● WORK ITEM
Starting at the line below holding "Canon s (s.locate" and stopping at the line holding "<;> exact .refl s", print every line exactly, both ends included, and leave the rest out.
-- EXERCISE INPUT follows --
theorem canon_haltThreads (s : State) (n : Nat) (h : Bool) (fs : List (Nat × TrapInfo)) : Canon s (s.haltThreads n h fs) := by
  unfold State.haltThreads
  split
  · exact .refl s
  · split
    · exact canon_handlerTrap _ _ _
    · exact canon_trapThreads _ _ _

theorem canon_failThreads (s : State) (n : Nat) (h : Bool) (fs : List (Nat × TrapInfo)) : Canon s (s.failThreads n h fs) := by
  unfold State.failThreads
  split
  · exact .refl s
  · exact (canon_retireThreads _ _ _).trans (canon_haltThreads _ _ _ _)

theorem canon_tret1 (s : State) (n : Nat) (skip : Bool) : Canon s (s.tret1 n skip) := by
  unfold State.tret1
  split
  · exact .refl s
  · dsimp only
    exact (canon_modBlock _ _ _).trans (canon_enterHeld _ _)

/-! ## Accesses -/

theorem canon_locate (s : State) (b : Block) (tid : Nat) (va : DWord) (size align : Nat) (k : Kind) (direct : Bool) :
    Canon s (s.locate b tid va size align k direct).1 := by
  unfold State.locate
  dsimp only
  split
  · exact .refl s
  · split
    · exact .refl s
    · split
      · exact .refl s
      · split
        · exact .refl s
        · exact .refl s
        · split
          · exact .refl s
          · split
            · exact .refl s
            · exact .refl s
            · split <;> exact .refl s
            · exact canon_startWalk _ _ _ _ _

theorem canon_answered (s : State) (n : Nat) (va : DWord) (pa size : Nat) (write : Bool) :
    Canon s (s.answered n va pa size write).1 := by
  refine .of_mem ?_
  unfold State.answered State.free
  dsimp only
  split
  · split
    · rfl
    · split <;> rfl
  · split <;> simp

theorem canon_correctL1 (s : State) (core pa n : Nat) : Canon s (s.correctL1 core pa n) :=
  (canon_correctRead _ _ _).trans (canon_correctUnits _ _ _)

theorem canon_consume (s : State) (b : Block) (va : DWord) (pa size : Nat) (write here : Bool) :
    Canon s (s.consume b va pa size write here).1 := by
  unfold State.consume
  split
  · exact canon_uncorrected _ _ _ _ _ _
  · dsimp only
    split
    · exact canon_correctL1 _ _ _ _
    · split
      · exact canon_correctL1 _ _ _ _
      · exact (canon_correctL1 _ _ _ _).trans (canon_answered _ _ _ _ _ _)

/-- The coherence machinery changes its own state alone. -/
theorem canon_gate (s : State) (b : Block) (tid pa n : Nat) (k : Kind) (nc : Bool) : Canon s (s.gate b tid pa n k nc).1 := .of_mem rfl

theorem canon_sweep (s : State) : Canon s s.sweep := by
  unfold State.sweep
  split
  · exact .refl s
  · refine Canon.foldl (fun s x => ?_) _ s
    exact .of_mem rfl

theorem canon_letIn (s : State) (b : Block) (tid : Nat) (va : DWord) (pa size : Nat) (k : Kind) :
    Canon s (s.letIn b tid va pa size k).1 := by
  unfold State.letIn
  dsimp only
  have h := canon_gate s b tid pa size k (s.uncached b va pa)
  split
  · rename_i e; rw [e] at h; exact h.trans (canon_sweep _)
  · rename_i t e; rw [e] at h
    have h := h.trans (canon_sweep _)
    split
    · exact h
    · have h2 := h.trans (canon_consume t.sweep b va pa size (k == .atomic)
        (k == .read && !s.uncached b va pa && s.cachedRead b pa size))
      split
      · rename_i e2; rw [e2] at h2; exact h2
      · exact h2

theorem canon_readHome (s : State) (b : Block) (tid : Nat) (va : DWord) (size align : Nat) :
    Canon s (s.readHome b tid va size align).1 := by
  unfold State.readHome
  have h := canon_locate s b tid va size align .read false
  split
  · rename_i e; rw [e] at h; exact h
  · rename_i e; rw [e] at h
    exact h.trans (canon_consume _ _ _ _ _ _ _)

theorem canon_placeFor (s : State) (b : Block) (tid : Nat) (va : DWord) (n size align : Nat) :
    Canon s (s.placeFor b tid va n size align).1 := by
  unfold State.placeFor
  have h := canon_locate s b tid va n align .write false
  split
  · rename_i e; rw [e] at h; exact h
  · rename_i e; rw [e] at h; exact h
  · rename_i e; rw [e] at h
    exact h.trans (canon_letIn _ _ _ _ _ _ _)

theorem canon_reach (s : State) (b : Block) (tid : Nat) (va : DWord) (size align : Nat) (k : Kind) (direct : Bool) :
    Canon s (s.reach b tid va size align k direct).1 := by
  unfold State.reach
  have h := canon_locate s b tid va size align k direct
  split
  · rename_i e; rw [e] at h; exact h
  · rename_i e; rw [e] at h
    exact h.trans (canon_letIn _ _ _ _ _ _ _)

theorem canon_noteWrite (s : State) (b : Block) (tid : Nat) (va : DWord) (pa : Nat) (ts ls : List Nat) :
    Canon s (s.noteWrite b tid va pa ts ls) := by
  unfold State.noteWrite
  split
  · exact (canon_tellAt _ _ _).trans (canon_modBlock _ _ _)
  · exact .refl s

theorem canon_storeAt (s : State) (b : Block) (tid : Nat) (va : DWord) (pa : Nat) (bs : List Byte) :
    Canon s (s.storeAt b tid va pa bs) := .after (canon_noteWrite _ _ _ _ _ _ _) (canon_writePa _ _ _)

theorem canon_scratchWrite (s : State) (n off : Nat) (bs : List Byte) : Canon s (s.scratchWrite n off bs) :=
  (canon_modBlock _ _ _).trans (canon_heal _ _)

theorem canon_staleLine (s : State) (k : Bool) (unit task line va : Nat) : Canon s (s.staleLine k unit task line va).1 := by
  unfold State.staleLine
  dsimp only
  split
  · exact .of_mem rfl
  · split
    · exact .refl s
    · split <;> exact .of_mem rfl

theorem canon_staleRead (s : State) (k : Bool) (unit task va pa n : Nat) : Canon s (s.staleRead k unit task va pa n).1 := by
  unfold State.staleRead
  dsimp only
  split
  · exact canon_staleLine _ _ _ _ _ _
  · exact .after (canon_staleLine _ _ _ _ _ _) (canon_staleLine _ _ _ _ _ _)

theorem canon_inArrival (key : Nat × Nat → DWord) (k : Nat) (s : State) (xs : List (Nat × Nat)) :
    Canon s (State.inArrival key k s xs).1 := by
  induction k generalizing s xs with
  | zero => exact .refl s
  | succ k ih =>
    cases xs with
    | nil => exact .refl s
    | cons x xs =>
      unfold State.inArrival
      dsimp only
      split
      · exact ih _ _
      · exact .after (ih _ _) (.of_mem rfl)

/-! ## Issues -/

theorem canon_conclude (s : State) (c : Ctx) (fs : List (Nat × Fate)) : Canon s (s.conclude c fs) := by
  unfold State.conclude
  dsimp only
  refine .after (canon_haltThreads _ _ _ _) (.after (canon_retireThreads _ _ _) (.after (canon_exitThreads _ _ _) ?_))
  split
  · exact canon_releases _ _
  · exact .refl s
-- EXERCISE INPUT concluded --
-- EXERCISE INPUT follows --
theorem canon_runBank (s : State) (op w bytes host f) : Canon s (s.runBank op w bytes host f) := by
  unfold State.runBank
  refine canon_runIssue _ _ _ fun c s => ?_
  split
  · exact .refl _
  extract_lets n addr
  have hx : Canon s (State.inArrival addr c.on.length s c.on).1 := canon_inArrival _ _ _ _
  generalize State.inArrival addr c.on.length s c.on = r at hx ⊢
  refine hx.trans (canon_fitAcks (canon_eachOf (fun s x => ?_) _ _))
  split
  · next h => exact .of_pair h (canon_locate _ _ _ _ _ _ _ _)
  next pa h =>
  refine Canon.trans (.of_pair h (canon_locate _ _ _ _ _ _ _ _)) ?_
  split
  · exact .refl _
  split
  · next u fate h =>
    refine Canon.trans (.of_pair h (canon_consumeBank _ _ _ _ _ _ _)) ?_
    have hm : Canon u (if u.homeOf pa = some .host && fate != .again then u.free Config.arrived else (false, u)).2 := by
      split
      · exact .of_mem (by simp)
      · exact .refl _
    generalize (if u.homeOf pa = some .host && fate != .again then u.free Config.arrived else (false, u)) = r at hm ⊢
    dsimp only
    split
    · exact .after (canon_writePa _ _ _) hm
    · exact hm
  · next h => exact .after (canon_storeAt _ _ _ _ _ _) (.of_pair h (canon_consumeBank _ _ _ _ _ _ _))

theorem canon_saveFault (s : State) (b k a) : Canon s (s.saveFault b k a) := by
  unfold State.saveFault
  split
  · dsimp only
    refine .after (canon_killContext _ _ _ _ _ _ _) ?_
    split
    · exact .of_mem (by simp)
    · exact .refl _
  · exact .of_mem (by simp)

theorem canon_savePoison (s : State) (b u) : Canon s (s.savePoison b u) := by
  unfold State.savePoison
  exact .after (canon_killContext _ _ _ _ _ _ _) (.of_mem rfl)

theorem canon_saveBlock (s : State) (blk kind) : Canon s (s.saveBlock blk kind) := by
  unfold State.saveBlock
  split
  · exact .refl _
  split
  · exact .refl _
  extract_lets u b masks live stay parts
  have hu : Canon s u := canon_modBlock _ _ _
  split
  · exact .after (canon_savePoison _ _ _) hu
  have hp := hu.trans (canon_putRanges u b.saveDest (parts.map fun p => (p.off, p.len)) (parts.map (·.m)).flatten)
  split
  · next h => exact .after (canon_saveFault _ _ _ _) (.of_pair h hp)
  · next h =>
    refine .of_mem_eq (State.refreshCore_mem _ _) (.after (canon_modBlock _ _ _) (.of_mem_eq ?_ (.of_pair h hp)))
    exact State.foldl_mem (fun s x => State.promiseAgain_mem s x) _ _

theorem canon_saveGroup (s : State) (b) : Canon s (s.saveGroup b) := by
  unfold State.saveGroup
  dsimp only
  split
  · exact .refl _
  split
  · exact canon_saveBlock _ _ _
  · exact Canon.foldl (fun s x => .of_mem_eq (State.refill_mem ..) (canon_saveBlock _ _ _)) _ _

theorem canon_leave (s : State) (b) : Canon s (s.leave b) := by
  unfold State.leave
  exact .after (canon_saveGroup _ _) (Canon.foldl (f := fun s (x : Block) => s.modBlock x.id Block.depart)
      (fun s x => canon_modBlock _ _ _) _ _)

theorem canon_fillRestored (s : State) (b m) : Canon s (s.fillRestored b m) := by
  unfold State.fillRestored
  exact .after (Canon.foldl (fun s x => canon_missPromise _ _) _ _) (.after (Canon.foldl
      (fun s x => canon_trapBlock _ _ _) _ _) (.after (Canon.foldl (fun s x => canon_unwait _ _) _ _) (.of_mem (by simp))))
-- EXERCISE INPUT concluded --
● EXPECTED OUTPUT
    Canon s (s.locate b tid va size align k direct).1 := by
  unfold State.locate
  dsimp only
  split
  · exact .refl s
  · split
    · exact .refl s
    · split
      · exact .refl s
      · split
        · exact .refl s
        · exact .refl s
        · split
          · exact .refl s
          · split
            · exact .refl s
            · exact .refl s
            · split <;> exact .refl s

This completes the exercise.